I can't believe Jonathan just dumped Halley at the end!! I can see why Sara would dump Lars but the movie never really showed what was wrong with Halley. I know Jonathan and Sara are meant for each other but I just thought it was very selfish for him to dump Halley at the very end. He should not have lead her on for so long. I also found this movie too sappy for my taste.
Yup, so true... He wasn't leading her on, he had good hearted intentions to marry her... Its just that all those signs nearing his wedding couldn't help but make him want to seach for that mystery girl once more.

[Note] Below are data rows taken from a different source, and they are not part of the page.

-- ==== Sys2Proof/Machine/MulDiv.lean ====
section
/-! DEFINITION. The meanings of multiply, divide and the HI/LO transfers (41_muldiv R290 to R297). HI and LO are written at once
(10_state R44). -/

namespace Sys2Proof.Machine

/-- HI and LO written together. -/
def State.setHiLo (s : State) (hi lo : Word) : State := { s with hi := hi, lo := lo }

/-- HI and LO from the two halves of a 64-bit product (41_muldiv R290). -/
def State.setProduct (s : State) (p : BitVec 64) : State := s.setHiLo (p.extractLsb' 32 32) (p.extractLsb' 0 32)

/-- The quotient of DIV (41_muldiv R292). -/
def divQuotient (n d : Word) : Word :=
  if d = 0#32 then (if 0 ≤ n.toInt then 0xFFFFFFFF#32 else 0x00000001#32)
  else if n = 0x80000000#32 ∧ d = 0xFFFFFFFF#32 then 0x80000000#32
  else BitVec.ofInt 32 (n.toInt.tdiv d.toInt)

/-- The remainder of DIV (41_muldiv R292). -/
def divRemainder (n d : Word) : Word :=
  if d = 0#32 then n
  else if n = 0x80000000#32 ∧ d = 0xFFFFFFFF#32 then 0#32
  else BitVec.ofInt 32 (n.toInt - d.toInt * n.toInt.tdiv d.toInt)

/-- The quotient of DIVU (41_muldiv R293). -/
def divuQuotient (n d : Word) : Word := if d = 0#32 then 0xFFFFFFFF#32 else BitVec.ofNat 32 (n.toNat / d.toNat)

/-- The remainder of DIVU (41_muldiv R293). -/
def divuRemainder (n d : Word) : Word := if d = 0#32 then n else BitVec.ofNat 32 (n.toNat % d.toNat)

/-- MULT (41_muldiv R290). -/
def execMult (rs rt : Reg) (s : State) : Result :=
  finish (s.setProduct ((s.readReg rs).signExtend 64 * (s.readReg rt).signExtend 64))

/-- MULTU (41_muldiv R291). -/
def execMultu (rs rt : Reg) (s : State) : Result :=
  finish (s.setProduct ((s.readReg rs).setWidth 64 * (s.readReg rt).setWidth 64))

/-- DIV (41_muldiv R292). -/
def execDiv (rs rt : Reg) (s : State) : Result :=
  finish (s.setHiLo (divRemainder (s.readReg rs) (s.readReg rt)) (divQuotient (s.readReg rs) (s.readReg rt)))

/-- DIVU (41_muldiv R293). -/
def execDivu (rs rt : Reg) (s : State) : Result :=
  finish (s.setHiLo (divuRemainder (s.readReg rs) (s.readReg rt)) (divuQuotient (s.readReg rs) (s.readReg rt)))

/-- MFHI (41_muldiv R294): an ordinary write, not a delayed load. -/
def execMfhi (rd : Reg) (s : State) : Result := writeBack rd s.hi s

/-- MFLO (41_muldiv R295). -/
def execMflo (rd : Reg) (s : State) : Result := writeBack rd s.lo s

/-- MTHI (41_muldiv R296). -/
def execMthi (rs : Reg) (s : State) : Result := finish { s with hi := s.readReg rs }

/-- MTLO (41_muldiv R297). -/
def execMtlo (rs : Reg) (s : State) : Result := finish { s with lo := s.readReg rs }

end Sys2Proof.Machine
end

I must admit i love this film completely and i love believing in destiny and fate...but both me and my boyfriend could not help feeling sorry for Jonathans fiance...from her point of view it was meant to be the most happiest day of her life and she'd found the perfect man. I just felt really bad for her.
Although the line from his best friends pretty much summed his feelings up, where he said something like, maybe your doing all this running around trying to find a lost love because you dont want to be standing somewhere else. And so although he was going to hurt her in a very bad way he was doing the best thing for her in the long run. Its the idea of soulmate...theres only one and he truly believed sara was his.
It is called lazy script writing. The movie dropped his fiancee without a second thought. I would have sure as *beep* married her, let me tell you. Yowsa!
But did you agree with what they did to Lars? I mean he wasn't so bad when you first saw him. Then by the end, especially when he came to New York to find Sara, it seemed they just turned him into a caricature, basically. I guess they were trying to really show that Jonathan was the person she was supposed to be with, but it just seemed to me like they suddenly went overboard with Lars. And then, like you said, the contrast of Halley -- there was really no reason for him to dump her, other than he thought he was meant to be with someone else.
Thank you, I thought it was just me wondering: "did I miss the part when they cancelled their wedding, and why did they exactly?" Sloppy script, as another poster noted; the film bothers to include other drivel scenes & dialogue (like, any scene with Molly Shannon) but the significant discussion to cancel the wedding is absent. I know, I know, it's so the guy-putting-away-chairs scene will be a cute surprise for Sara and for the audience.
Well, if it's lazy script writing, then 90% of all romantic comedies ever made have the same problem. In "Enchanted" Robert and Giselle are betrothed to someone else but end up with each other. In "Leap Year" Amy Adams is engaged to one guy and ends up with the Irish dude. In "You've Got Mail" they both have lovers, and dump them so Tom Hanks and Meg Ryan can get together. "Six Days, Seven Nights", "Bridget Jones Diary", "Working Girl" - it's a common affliction.
The problem is that in this genre of a romantic comedy you have to keep the two main characters apart - to create tension and drama, but you don't have time to pleasantly resolve all the detritus that comes from tearing the two leads away from their current boyfriends. So you just throw them overboard. ;)
In Working Girl, Melanie Griffith's man was having an affair on HER with a friend in their social circle, and she immediately left the relationship. He (Alec Baldwin?'s character) was just trying to get her back.
Holy crap, conchshell !!! Not another out-of-context usage of "at the end of the day" that doesn't apply to the end of a day. Puh-Leez, that tired phrase needs to stay in the Office BS Bingo game.
He didn't want to spend the rest if his life with someone he wasn't in love with. I think Halley felt his lack of depth of feeling also. She saw as many signs that he wasn't in love with her as he did, in my opinion.